A storage industry vibe-check after a month of Trump 2.0

The dust has settled from Trump’s inauguration, but his policies are already making waves across the renewables industry.
It’s as yet unclear what’s next for American energy storage.
Hugh McDermott, the senior vice president of business development and sales at ESS, Inc., described the industry as in a broad “wait-and-see mode.”
“The horizon’s going to be a little cloudy over the next three to six months because you have some uncertainty in the marketplace with the new administration,” added Vincent Ambrose, the CCO of FranklinWH Energy Storage.
“The underlying economics of our value proposition hasn’t changed,” he said. “As long as you have a better, faster, less expensive product, you win in the marketplace regardless of the policy environment.”
Jason Abiecunas, the senior vice president of business development at FlexGen, told ESS News at the Intersolar and Energy Storage North America Conference that he was seeing a lot of new entrants into the battery space.
“You walk around the exhibit hall, and there are numerous names making battery boxes or inverters that you probably haven’t heard of before,” he explained. “The birth of new suppliers is great, but we will also probably see the death of some as the industry grows and matures.”
The industry remains wary of the possibility of federal incentives like the IRA’s Investment Tax Credit (ITC) ending up on the chopping block. But many predict the ITC and others won’t be axed entirely, just altered.
“Most industry veterans would agree the tax credits for investing in energy storage projects look set to survive,” said McDermott, adding it could even be strengthened to raise minimum domestic content levels.
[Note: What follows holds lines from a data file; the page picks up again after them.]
-- ==== Sys2Proof/Laws/Stream.lean ====
section
/-! SUPPORT. What absorbing bytes does to a context, said once. -/

namespace Sys2Proof.Machine

@[simp] theorem Context.absorb_nil (c : Context) : c.absorb [] = c := rfl

@[simp] theorem Context.absorb_cons (c : Context) (b : Byte) (p : List Byte) :
    c.absorb (b :: p) = (c.absorbByte b).absorb p := rfl

/-- Absorbing one payload after another is absorbing them together. -/
theorem Context.absorb_append (c : Context) (p q : List Byte) : c.absorb (p ++ q) = (c.absorb p).absorb q := by
  simp [Context.absorb]

@[simp] theorem Context.absorbByte_valid (c : Context) (b : Byte) : (c.absorbByte b).valid = c.valid := by
  unfold Context.absorbByte; split_ifs <;> rfl

@[simp] theorem Context.absorbByte_seed (c : Context) (b : Byte) : (c.absorbByte b).seed = c.seed := by
  unfold Context.absorbByte; split_ifs <;> rfl

@[simp] theorem Context.absorbByte_total (c : Context) (b : Byte) : (c.absorbByte b).total = c.total := by
  unfold Context.absorbByte; split_ifs <;> rfl

@[simp] theorem Context.absorb_valid (c : Context) (p : List Byte) : (c.absorb p).valid = c.valid := by
  induction p generalizing c with
  | nil => rfl
  | cons b p ih => simp [ih]

@[simp] theorem Context.absorb_seed (c : Context) (p : List Byte) : (c.absorb p).seed = c.seed := by
  induction p generalizing c with
  | nil => rfl
  | cons b p ih => simp [ih]

@[simp] theorem Context.absorb_total (c : Context) (p : List Byte) : (c.absorb p).total = c.total := by
  induction p generalizing c with
  | nil => rfl
  | cons b p ih => simp [ih]

@[simp] theorem Context.write_valid (c : Context) (p : List Byte) : (c.write p).valid = c.valid := by
  simp [Context.write]

@[simp] theorem Context.write_seed (c : Context) (p : List Byte) : (c.write p).seed = c.seed := by
  simp [Context.write]

@[simp] theorem Context.write_total (c : Context) (p : List Byte) :
    (c.write p).total = c.total + BitVec.ofNat 32 p.length := by
  simp [Context.write]

/-- Writing TOTAL does not change how bytes are absorbed. -/
theorem Context.absorb_with_total (c : Context) (n : Word32) (p : List Byte) :
    Context.absorb { c with total := n } p = { c.absorb p with total := n } := by
  induction p generalizing c with
  | nil => rfl
  | cons b p ih =>
    have hb : Context.absorbByte { c with total := n } b = { c.absorbByte b with total := n } := by
      simp only [Context.absorbByte]
      split_ifs <;> rfl
    rw [Context.absorb_cons, hb, ih, Context.absorb_cons]

/-- Writing one payload after another is writing them together. -/
theorem Context.write_append (c : Context) (p q : List Byte) : c.write (p ++ q) = (c.write p).write q := by
  simp only [Context.write, Context.absorb_with_total, Context.absorb_append, Context.absorb_total,
    List.length_append, BitVec.ofNat_add, BitVec.add_assoc]

/-- A tail byte taken below TLEN = 3. -/
theorem Context.absorbByte_tail {c : Context} (b : Byte) (h : c.tlen.toNat < 3) :
    c.absorbByte b = { c with tail := c.tail.set c.tlen.toNat b, tlen := c.tlen + 1#2 } := by
  simp [Context.absorbByte, h]

/-- The byte that completes a block. -/
theorem Context.absorbByte_block {c : Context} (b : Byte) (h : c.tlen.toNat = 3) :
    c.absorbByte b = { c with
      acc := s32Block c.acc (le32 (c.tail.get 0) (c.tail.get 1) (c.tail.get 2) b), tail := Tail.zero, tlen := 0#2 } := by
  simp [Context.absorbByte, h]

/-- TLEN has two bits. -/
theorem Context.tlen_le (c : Context) : c.tlen.toNat ≤ 3 := by
  have := c.tlen.isLt
  omega

/-- A byte keeps the unused tail bytes zero (R30). -/
theorem Context.absorbByte_tidy {c : Context} (h : c.tidy) (b : Byte) : (c.absorbByte b).tidy := by
  intro hv j hj hj2
  rw [absorbByte_valid] at hv
  rcases Nat.lt_or_ge c.tlen.toNat 3 with h3 | h3
  · rw [absorbByte_tail b h3] at hj ⊢
    simp only at hj ⊢
    have hn : (c.tlen + 1#2).toNat = c.tlen.toNat + 1 := by
      rw [BitVec.toNat_add]; simp; omega
    rw [Tail.get_set _ _ _ _ (by omega) hj2, if_neg (by omega)]
    exact h hv j (by omega) hj2
  · rw [absorbByte_block b (by have := c.tlen_le; omega)]
    simp

theorem Context.absorb_tidy {c : Context} (h : c.tidy) (p : List Byte) : (c.absorb p).tidy := by
  induction p generalizing c with
  | nil => exact h
  | cons b p ih => exact ih (absorbByte_tidy h b)

theorem Context.write_tidy {c : Context} (h : c.tidy) (p : List Byte) : (c.write p).tidy := absorb_tidy h p

theorem Context.fresh_tidy (seed : Word32) : (Context.fresh seed).tidy := by
  intro _ j _ _
  simp [Context.fresh]

theorem Context.reset_tidy : Context.reset.tidy := by
  intro h
  cases h

end Sys2Proof.Machine
end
Joe Zhou, the CEO of geomechanical energy storage company Quidnet Energy, affirmed policy adjustments won’t have a “start or stop type of impact” on the industry’s growth.
“The dominant drivers of growth in the energy industry are data centers and AI,” he said. What’s going to move the needle the most, he explained, is the pace of AI adoption. From that perspective, “the administration’s stance could be very constructive for the industry.”
“Across the grid, there remains a tremendous need for storage for reliable, dispatchable capacity,” echoed Abiecunas. “The demand curve hasn’t slowed down; we’re continuing to see projects move forward because they’re delivering real value to energy investors, consumers, utilities and the grid.”
Bigger projects with larger capacities are also on the rise. Abiecunas expects to see an increase in duration for battery projects.
Still, connecting those projects to the grid poses another challenge.
“We’re not going to be able to deploy renewables at the speed and scale we want without a robust transmission corridor,” explained Brian Nelson, the head of renewables at ABB, noting that regulatory reform could speed up permitting and development.
“I’m optimistic that changes at the federal government will help deploy new transmission, which will help energy storage development and firm up the grid capacity we already have.”
And the industry’s growth has caught too much momentum to cease entirely.
“We’ve already lived through one Trump administration,” said Ambrose, noting that Trump’s ‘drill, baby, drill’ approach can’t compete with renewable energy. “Even if gasoline gets cheaper by a buck a gallon, that’s not going to stop EV adoption. We’ll be fine in the short-term and even in the longer term.”